Study material Block Start
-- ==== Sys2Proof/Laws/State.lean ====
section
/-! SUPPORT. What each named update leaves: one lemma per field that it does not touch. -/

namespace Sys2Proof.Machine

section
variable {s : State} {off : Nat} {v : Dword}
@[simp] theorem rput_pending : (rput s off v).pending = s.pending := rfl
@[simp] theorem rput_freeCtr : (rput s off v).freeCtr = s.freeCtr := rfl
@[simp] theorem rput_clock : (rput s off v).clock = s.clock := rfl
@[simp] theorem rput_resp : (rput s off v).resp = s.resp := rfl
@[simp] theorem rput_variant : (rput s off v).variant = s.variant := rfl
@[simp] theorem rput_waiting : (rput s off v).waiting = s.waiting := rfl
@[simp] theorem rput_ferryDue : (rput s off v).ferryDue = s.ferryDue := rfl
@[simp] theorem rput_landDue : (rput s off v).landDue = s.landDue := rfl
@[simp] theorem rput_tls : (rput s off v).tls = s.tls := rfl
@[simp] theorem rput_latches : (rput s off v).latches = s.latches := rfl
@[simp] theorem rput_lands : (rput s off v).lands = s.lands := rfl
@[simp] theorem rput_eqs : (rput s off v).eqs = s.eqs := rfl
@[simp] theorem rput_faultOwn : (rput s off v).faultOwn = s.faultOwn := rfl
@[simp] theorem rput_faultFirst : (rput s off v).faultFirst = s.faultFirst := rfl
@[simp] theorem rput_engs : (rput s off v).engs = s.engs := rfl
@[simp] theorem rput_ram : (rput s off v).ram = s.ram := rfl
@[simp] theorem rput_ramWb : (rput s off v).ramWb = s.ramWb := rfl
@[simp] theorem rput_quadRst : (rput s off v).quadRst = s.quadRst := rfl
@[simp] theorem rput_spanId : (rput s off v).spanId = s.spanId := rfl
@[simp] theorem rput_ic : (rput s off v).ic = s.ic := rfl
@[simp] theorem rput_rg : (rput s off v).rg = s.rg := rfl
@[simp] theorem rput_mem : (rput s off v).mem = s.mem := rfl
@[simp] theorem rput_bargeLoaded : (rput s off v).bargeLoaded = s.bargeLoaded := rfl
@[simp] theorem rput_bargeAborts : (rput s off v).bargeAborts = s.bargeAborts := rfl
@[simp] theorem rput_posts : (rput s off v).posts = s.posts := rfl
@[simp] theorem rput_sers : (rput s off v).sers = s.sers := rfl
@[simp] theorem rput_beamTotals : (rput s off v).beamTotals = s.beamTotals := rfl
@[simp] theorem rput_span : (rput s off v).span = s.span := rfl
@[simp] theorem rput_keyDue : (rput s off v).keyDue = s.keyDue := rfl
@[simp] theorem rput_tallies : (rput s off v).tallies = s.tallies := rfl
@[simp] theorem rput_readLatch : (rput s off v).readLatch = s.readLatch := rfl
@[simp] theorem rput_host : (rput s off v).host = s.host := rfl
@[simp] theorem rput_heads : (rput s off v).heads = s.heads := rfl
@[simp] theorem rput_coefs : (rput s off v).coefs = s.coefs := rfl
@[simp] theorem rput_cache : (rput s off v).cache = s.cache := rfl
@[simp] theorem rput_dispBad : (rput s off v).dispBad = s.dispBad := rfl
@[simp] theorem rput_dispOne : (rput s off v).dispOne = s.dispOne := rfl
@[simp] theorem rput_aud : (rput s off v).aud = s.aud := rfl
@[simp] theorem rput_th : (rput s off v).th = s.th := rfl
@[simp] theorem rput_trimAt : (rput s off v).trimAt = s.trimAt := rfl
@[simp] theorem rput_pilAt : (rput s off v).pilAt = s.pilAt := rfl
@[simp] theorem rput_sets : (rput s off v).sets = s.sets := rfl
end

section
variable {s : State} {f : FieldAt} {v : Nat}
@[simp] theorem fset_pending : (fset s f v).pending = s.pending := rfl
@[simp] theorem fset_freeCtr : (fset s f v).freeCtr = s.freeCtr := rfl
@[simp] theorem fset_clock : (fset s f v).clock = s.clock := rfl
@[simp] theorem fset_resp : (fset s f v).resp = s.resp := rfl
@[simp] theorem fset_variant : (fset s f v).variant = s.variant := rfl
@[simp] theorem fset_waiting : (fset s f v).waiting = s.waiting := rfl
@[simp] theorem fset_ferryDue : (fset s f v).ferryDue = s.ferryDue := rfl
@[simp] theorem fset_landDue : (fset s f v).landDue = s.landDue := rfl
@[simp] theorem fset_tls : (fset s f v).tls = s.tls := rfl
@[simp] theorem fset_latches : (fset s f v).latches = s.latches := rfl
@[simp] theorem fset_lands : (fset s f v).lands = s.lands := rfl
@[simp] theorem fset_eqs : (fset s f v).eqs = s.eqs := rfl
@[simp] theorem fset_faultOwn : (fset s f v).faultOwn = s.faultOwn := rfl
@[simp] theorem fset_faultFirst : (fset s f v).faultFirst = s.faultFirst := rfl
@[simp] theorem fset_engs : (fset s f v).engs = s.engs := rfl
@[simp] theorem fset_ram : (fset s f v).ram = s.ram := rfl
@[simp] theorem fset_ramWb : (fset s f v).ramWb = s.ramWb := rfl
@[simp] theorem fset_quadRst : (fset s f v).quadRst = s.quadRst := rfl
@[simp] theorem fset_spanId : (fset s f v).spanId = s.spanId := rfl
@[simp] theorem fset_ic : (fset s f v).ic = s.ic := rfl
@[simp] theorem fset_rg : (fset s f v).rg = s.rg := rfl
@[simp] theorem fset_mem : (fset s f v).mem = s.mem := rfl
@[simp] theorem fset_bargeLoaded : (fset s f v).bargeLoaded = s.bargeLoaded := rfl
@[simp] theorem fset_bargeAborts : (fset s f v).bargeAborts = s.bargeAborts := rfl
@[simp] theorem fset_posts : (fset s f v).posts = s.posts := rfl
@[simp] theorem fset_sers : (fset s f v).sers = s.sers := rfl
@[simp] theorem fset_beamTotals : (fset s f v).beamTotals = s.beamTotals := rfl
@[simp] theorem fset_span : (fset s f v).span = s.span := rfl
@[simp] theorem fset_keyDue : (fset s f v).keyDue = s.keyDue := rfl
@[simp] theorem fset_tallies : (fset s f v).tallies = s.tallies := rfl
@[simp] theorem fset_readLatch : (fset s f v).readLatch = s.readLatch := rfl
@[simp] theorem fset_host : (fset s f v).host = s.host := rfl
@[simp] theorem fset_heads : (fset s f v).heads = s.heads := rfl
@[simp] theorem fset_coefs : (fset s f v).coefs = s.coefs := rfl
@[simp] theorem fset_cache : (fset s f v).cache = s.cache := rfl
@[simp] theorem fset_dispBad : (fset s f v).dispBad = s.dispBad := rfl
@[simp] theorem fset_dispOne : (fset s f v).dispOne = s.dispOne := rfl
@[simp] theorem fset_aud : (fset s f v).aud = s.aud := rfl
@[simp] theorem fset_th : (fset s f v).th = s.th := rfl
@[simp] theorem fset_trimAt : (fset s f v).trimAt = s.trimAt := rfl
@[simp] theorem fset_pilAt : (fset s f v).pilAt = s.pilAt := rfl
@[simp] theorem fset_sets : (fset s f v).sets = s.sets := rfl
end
Study material Block End
Study material Block Start
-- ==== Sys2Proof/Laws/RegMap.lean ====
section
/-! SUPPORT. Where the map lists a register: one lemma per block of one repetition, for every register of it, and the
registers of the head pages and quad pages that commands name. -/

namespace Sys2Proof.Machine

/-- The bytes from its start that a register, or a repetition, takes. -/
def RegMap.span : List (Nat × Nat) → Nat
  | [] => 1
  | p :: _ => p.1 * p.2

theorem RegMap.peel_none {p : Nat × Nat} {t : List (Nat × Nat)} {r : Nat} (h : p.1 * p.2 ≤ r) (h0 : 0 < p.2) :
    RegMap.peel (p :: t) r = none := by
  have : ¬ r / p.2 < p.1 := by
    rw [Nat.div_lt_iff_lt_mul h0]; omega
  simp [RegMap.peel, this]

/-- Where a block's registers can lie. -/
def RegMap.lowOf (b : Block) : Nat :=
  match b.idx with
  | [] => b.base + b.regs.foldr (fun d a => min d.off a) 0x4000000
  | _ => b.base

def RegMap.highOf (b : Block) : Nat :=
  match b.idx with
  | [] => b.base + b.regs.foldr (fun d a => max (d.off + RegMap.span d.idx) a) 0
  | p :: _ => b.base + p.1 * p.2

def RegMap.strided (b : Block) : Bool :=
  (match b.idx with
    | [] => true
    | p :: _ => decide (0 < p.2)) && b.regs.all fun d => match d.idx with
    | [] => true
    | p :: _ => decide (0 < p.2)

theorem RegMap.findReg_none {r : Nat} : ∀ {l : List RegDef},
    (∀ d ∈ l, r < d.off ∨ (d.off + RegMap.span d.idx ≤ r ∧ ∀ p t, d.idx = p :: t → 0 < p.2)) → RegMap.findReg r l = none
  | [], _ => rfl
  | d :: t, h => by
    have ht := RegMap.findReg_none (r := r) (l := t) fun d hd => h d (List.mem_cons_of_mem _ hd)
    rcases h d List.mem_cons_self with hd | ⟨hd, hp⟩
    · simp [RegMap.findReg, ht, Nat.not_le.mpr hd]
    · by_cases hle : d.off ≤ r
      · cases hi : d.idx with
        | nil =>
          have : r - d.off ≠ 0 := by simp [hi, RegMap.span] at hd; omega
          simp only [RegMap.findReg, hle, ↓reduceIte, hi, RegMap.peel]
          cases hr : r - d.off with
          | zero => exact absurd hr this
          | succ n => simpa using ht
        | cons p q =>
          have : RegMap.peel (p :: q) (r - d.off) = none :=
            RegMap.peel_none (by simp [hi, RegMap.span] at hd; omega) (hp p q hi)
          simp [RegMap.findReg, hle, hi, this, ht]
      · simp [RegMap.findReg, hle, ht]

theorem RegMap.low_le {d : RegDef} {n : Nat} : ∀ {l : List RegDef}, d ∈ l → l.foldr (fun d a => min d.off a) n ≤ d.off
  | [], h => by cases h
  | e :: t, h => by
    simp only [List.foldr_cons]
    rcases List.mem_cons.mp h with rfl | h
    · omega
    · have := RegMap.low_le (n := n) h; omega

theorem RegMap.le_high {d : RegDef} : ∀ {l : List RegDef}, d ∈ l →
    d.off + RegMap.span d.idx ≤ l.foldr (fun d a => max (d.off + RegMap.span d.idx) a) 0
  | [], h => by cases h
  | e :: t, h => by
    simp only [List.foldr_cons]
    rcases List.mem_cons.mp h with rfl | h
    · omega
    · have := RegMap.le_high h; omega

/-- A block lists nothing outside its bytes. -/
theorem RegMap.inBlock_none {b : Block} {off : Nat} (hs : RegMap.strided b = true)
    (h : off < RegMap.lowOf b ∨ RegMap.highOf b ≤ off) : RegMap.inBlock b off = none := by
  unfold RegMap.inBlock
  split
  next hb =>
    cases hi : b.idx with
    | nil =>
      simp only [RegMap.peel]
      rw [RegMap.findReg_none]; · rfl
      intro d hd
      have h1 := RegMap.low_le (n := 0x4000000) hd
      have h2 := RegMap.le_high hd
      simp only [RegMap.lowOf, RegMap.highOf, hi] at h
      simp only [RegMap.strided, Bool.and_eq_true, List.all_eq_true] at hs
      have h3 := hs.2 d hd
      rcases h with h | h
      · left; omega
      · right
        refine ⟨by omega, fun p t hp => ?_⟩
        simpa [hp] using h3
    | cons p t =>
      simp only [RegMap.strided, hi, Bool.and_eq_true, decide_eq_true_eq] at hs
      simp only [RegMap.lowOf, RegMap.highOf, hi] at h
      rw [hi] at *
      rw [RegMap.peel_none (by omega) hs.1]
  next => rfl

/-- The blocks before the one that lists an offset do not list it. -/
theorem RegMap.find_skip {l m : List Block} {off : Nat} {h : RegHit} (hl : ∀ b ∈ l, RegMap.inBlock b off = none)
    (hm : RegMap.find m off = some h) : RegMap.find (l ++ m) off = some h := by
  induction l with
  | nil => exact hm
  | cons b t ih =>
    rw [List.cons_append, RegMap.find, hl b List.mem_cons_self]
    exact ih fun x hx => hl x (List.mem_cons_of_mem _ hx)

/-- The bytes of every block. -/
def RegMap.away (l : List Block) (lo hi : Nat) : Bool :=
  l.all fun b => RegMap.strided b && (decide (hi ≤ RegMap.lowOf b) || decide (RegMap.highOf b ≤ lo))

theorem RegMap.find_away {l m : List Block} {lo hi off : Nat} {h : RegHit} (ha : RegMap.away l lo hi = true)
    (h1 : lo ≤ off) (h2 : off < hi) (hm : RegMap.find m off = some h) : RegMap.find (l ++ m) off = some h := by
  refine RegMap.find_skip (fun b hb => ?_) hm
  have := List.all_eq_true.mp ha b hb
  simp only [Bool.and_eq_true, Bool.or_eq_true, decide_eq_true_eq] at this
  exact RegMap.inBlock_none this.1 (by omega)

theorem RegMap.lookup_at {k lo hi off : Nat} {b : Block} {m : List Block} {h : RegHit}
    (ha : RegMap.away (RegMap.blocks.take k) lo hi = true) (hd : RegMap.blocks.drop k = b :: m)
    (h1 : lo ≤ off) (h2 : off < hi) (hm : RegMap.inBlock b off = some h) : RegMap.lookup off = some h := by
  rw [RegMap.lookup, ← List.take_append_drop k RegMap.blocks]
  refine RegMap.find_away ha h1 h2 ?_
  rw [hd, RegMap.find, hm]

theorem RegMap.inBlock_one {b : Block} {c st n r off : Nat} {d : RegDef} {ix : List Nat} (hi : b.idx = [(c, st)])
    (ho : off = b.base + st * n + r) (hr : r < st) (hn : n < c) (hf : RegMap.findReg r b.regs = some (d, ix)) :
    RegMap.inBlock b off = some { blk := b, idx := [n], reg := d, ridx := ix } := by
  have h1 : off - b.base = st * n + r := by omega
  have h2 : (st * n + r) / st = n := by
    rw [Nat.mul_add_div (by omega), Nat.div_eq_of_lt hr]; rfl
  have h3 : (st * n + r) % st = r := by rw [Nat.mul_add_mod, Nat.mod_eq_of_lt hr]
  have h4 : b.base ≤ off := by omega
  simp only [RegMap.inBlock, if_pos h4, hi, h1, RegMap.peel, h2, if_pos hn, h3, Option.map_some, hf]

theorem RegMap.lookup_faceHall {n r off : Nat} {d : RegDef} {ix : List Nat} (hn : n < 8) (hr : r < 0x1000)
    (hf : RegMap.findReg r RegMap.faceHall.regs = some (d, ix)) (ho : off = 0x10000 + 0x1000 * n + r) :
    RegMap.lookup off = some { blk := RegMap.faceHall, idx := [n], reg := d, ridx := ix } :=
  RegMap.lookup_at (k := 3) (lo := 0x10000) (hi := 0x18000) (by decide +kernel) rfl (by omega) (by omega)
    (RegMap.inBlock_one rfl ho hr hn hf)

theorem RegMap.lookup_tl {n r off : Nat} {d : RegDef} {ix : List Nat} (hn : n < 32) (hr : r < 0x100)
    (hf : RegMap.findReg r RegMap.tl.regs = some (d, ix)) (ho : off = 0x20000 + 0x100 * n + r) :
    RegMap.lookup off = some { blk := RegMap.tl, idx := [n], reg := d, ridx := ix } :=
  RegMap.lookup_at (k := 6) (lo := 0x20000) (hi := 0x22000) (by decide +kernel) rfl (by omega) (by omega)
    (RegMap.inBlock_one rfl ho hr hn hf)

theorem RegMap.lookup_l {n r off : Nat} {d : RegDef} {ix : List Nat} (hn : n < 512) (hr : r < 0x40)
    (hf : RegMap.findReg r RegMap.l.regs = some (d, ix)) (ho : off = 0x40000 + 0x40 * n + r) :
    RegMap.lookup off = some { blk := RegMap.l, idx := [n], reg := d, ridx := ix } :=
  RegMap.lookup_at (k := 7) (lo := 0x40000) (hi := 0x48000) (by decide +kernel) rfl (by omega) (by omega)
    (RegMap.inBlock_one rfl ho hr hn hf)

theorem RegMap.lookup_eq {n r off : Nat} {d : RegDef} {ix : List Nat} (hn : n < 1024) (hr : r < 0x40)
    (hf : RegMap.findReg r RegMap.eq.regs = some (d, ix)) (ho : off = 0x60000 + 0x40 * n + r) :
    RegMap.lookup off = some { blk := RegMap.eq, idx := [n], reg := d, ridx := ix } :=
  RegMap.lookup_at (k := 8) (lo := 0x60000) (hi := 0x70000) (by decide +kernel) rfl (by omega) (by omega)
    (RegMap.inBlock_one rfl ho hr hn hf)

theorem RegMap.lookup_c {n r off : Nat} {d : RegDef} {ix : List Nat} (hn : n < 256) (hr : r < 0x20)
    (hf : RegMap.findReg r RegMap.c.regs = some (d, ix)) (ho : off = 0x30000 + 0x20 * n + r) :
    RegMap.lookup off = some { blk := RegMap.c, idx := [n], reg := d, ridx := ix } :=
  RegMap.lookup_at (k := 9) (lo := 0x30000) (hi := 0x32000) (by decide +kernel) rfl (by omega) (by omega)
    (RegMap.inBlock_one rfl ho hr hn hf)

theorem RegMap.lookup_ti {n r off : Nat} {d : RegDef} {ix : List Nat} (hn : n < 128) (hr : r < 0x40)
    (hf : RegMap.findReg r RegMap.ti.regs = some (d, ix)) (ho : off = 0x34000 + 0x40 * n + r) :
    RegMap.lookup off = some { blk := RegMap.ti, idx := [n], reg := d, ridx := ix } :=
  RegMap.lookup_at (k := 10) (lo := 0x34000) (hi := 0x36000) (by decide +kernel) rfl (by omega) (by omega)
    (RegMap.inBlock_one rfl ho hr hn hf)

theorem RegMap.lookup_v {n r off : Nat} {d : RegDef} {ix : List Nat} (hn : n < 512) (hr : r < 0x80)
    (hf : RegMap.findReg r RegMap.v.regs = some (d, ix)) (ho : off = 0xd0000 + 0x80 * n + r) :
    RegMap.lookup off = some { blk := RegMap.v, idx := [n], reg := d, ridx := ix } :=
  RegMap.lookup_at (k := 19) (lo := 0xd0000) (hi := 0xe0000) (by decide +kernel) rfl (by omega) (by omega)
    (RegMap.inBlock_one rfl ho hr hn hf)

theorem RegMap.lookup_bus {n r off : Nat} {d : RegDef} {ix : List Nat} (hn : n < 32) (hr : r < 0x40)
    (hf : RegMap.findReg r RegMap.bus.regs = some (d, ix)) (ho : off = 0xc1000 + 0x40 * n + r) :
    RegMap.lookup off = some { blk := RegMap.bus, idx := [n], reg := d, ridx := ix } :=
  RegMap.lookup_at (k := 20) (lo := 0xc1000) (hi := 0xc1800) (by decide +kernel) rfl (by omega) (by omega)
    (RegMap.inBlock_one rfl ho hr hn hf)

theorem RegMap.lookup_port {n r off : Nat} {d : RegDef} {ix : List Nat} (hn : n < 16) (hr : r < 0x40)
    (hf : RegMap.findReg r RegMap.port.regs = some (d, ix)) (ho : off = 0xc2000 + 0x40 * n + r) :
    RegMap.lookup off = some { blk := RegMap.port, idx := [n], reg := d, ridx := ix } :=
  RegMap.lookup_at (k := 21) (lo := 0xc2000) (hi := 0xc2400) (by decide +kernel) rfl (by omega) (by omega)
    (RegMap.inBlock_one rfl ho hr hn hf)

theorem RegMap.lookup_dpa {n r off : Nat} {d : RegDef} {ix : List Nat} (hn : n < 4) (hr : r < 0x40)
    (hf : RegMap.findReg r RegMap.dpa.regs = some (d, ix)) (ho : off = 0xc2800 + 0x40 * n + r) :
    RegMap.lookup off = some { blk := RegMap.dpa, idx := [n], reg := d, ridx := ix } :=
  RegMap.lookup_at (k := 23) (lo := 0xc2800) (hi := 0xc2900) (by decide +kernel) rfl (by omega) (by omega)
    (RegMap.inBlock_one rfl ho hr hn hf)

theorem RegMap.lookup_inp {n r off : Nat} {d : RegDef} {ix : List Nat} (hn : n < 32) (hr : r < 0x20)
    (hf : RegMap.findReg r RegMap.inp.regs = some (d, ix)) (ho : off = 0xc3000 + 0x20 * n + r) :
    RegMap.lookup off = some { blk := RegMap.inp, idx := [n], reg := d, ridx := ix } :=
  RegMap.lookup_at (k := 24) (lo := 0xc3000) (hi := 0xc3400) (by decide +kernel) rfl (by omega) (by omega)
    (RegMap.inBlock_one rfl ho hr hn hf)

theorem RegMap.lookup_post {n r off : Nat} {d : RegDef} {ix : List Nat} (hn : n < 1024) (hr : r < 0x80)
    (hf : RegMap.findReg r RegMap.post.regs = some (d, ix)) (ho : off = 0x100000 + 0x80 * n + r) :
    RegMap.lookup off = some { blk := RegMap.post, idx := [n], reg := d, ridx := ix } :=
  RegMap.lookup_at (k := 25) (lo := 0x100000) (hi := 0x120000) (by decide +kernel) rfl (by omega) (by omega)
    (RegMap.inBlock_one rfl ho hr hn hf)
Study material Block End
## Action item
Return a word-for-word copy of the lines above from the one holding "s f v).pending = s.pending := rfl" through the one holding "s f v).lands = s.lands := rfl", with both of them included and nothing besides.

## Finished task
@[simp] theorem fset_pending : (fset s f v).pending = s.pending := rfl
@[simp] theorem fset_freeCtr : (fset s f v).freeCtr = s.freeCtr := rfl
@[simp] theorem fset_clock : (fset s f v).clock = s.clock := rfl
@[simp] theorem fset_resp : (fset s f v).resp = s.resp := rfl
@[simp] theorem fset_variant : (fset s f v).variant = s.variant := rfl
@[simp] theorem fset_waiting : (fset s f v).waiting = s.waiting := rfl
@[simp] theorem fset_ferryDue : (fset s f v).ferryDue = s.ferryDue := rfl
@[simp] theorem fset_landDue : (fset s f v).landDue = s.landDue := rfl
@[simp] theorem fset_tls : (fset s f v).tls = s.tls := rfl
@[simp] theorem fset_latches : (fset s f v).latches = s.latches := rfl
@[simp] theorem fset_lands : (fset s f v).lands = s.lands := rfl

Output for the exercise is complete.